• [Work task]
Please restate each entry word for word.

** Dataset follows **

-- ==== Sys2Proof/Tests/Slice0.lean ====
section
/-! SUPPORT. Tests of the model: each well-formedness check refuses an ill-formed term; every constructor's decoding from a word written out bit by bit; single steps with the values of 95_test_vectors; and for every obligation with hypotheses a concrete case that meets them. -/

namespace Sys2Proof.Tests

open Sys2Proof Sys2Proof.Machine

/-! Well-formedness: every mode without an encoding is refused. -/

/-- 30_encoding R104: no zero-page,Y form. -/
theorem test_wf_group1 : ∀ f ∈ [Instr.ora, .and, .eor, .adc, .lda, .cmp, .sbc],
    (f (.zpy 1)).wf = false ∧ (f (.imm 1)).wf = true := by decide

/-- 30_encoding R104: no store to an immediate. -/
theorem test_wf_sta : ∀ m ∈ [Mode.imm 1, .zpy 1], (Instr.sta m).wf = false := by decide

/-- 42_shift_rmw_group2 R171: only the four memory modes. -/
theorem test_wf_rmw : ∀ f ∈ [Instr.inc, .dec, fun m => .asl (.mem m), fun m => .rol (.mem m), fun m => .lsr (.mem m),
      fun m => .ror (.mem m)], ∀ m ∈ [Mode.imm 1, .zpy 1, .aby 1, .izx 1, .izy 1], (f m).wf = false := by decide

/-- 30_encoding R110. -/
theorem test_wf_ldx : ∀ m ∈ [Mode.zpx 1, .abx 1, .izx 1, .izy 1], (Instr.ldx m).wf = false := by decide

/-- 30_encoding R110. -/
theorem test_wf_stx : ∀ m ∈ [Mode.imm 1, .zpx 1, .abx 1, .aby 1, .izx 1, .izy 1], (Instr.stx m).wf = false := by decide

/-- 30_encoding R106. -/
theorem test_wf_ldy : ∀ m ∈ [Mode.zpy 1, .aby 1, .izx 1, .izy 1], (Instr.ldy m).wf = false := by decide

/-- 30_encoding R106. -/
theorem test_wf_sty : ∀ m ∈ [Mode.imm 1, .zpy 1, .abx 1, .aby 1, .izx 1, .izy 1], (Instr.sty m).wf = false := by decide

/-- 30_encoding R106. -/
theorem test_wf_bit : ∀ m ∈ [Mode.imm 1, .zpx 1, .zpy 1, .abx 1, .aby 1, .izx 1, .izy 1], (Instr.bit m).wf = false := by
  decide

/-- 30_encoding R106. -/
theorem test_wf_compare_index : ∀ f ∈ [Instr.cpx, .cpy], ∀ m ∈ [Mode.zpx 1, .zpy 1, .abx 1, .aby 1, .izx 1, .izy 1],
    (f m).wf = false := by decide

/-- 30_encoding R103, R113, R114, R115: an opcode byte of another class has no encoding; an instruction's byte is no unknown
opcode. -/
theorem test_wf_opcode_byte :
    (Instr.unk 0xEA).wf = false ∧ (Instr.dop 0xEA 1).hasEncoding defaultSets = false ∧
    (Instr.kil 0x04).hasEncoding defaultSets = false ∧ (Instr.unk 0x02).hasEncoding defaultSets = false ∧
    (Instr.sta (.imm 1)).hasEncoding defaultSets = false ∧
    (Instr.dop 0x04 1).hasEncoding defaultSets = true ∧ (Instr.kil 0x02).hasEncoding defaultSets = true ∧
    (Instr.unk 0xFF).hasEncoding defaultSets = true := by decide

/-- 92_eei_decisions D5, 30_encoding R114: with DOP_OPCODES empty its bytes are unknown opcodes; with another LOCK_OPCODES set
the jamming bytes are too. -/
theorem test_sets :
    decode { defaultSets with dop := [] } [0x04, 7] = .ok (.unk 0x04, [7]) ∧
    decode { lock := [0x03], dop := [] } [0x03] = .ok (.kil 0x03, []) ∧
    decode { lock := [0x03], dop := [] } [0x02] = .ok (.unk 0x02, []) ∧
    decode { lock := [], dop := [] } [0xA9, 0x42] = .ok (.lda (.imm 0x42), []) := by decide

** End of Dataset **

• [Output]
-- ==== Sys2Proof/Tests/Slice0.lean ====
section
/-! SUPPORT. Tests of the model: each well-formedness check refuses an ill-formed term; every constructor's decoding from a word written out bit by bit; single steps with the values of 95_test_vectors; and for every obligation with hypotheses a concrete case that meets them. -/

namespace Sys2Proof.Tests

open Sys2Proof Sys2Proof.Machine

/-! Well-formedness: every mode without an encoding is refused. -/

/-- 30_encoding R104: no zero-page,Y form. -/
theorem test_wf_group1 : ∀ f ∈ [Instr.ora, .and, .eor, .adc, .lda, .cmp, .sbc],
    (f (.zpy 1)).wf = false ∧ (f (.imm 1)).wf = true := by decide

/-- 30_encoding R104: no store to an immediate. -/
theorem test_wf_sta : ∀ m ∈ [Mode.imm 1, .zpy 1], (Instr.sta m).wf = false := by decide

/-- 42_shift_rmw_group2 R171: only the four memory modes. -/
theorem test_wf_rmw : ∀ f ∈ [Instr.inc, .dec, fun m => .asl (.mem m), fun m => .rol (.mem m), fun m => .lsr (.mem m),
      fun m => .ror (.mem m)], ∀ m ∈ [Mode.imm 1, .zpy 1, .aby 1, .izx 1, .izy 1], (f m).wf = false := by decide

/-- 30_encoding R110. -/
theorem test_wf_ldx : ∀ m ∈ [Mode.zpx 1, .abx 1, .izx 1, .izy 1], (Instr.ldx m).wf = false := by decide

/-- 30_encoding R110. -/
theorem test_wf_stx : ∀ m ∈ [Mode.imm 1, .zpx 1, .abx 1, .aby 1, .izx 1, .izy 1], (Instr.stx m).wf = false := by decide

/-- 30_encoding R106. -/
theorem test_wf_ldy : ∀ m ∈ [Mode.zpy 1, .aby 1, .izx 1, .izy 1], (Instr.ldy m).wf = false := by decide

/-- 30_encoding R106. -/
theorem test_wf_sty : ∀ m ∈ [Mode.imm 1, .zpy 1, .abx 1, .aby 1, .izx 1, .izy 1], (Instr.sty m).wf = false := by decide

/-- 30_encoding R106. -/
theorem test_wf_bit : ∀ m ∈ [Mode.imm 1, .zpx 1, .zpy 1, .abx 1, .aby 1, .izx 1, .izy 1], (Instr.bit m).wf = false := by
  decide

/-- 30_encoding R106. -/
theorem test_wf_compare_index : ∀ f ∈ [Instr.cpx, .cpy], ∀ m ∈ [Mode.zpx 1, .zpy 1, .abx 1, .aby 1, .izx 1, .izy 1],
    (f m).wf = false := by decide

/-- 30_encoding R103, R113, R114, R115: an opcode byte of another class has no encoding; an instruction's byte is no unknown
opcode. -/
theorem test_wf_opcode_byte :
    (Instr.unk 0xEA).wf = false ∧ (Instr.dop 0xEA 1).hasEncoding defaultSets = false ∧
    (Instr.kil 0x04).hasEncoding defaultSets = false ∧ (Instr.unk 0x02).hasEncoding defaultSets = false ∧
    (Instr.sta (.imm 1)).hasEncoding defaultSets = false ∧
    (Instr.dop 0x04 1).hasEncoding defaultSets = true ∧ (Instr.kil 0x02).hasEncoding defaultSets = true ∧
    (Instr.unk 0xFF).hasEncoding defaultSets = true := by decide

/-- 92_eei_decisions D5, 30_encoding R114: with DOP_OPCODES empty its bytes are unknown opcodes; with another LOCK_OPCODES set
the jamming bytes are too. -/
theorem test_sets :
    decode { defaultSets with dop := [] } [0x04, 7] = .ok (.unk 0x04, [7]) ∧
    decode { lock := [0x03], dop := [] } [0x03] = .ok (.kil 0x03, []) ∧
    decode { lock := [0x03], dop := [] } [0x02] = .ok (.unk 0x02, []) ∧
    decode { lock := [], dop := [] } [0xA9, 0x42] = .ok (.lda (.imm 0x42), []) := by decide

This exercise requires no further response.